### Data excerpts ###

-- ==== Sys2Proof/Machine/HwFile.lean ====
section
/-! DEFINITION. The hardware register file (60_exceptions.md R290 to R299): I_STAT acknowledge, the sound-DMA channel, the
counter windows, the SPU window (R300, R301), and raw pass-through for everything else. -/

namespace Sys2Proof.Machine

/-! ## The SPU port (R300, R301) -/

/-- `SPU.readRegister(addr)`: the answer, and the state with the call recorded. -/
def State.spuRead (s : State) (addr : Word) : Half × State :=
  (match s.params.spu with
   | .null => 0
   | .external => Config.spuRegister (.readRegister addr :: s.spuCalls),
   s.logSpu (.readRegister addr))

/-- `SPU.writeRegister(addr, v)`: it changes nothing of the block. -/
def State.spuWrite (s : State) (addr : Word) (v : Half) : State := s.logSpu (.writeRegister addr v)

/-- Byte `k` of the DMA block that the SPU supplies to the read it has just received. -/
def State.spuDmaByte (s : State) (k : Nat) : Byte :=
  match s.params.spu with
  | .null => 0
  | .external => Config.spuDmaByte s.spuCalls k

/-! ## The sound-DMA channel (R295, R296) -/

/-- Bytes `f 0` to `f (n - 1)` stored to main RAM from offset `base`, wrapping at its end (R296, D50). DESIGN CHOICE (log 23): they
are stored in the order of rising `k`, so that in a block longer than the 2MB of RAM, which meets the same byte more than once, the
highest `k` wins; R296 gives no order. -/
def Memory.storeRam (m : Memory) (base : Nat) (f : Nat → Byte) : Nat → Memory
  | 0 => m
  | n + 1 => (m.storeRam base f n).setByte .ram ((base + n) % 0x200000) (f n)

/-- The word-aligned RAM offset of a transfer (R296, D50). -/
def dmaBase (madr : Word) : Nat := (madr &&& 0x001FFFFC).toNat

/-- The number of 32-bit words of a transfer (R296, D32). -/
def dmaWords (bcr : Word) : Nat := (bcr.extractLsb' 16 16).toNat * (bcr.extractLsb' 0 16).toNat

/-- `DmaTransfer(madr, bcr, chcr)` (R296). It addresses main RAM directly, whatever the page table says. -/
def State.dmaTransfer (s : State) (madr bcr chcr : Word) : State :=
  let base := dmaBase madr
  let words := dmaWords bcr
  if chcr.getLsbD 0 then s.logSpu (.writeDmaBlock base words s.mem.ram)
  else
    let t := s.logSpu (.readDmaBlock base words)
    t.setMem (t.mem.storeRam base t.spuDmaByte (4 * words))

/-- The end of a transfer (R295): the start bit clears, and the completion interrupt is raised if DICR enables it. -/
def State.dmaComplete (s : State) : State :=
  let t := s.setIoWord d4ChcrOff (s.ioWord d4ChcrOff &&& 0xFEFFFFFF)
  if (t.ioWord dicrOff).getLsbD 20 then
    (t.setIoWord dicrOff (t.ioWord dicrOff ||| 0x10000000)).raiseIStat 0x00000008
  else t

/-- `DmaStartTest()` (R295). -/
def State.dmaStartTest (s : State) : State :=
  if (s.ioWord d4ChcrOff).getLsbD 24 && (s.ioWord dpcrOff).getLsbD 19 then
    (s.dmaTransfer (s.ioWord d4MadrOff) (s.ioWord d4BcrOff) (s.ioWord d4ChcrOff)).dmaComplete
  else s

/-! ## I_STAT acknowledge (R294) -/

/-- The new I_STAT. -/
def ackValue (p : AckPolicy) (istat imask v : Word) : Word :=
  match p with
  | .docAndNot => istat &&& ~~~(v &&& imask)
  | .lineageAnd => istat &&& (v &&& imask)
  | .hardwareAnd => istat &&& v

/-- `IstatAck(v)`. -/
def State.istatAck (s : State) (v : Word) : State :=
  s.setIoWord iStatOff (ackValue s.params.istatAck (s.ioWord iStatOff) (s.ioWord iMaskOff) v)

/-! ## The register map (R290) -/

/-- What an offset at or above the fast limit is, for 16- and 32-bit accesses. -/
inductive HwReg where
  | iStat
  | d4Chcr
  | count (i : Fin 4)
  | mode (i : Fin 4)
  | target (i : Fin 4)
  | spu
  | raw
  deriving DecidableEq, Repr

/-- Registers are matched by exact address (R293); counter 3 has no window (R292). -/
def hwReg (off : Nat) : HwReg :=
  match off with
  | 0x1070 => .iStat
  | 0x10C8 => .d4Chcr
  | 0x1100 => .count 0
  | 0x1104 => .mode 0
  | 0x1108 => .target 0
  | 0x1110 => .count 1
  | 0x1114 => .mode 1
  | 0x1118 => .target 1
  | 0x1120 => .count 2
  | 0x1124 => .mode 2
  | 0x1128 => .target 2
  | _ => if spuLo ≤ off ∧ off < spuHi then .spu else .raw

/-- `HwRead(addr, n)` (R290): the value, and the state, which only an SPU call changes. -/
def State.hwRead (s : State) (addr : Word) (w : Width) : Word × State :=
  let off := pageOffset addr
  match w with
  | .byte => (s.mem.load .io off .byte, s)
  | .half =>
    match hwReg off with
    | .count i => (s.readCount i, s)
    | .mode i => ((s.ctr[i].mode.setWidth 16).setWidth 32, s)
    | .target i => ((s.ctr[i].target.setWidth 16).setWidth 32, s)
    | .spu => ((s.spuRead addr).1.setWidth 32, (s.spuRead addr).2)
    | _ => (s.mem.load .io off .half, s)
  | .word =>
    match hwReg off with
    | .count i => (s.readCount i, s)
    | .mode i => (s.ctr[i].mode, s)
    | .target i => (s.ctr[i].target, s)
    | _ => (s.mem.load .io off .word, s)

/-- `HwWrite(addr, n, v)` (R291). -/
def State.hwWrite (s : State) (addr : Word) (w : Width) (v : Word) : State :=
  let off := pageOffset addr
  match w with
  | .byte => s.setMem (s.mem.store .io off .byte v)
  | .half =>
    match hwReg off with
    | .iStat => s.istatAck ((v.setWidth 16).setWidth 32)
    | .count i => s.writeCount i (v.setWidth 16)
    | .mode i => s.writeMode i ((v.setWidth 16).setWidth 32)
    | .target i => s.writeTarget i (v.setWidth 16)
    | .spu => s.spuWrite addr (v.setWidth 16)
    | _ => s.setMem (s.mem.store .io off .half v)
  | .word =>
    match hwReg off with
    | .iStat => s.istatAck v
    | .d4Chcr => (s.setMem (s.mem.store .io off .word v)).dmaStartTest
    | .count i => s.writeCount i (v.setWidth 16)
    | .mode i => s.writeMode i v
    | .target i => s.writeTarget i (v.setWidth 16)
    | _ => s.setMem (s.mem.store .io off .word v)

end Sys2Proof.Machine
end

###

#### Description of the task
Lines from the entries that contain the string "counter" are what must be copied.

#### Answer box
counter windows, the SPU window (R300, R301), and raw pass-through for everything else. -/
/-- Registers are matched by exact address (R293); counter 3 has no window (R292). -/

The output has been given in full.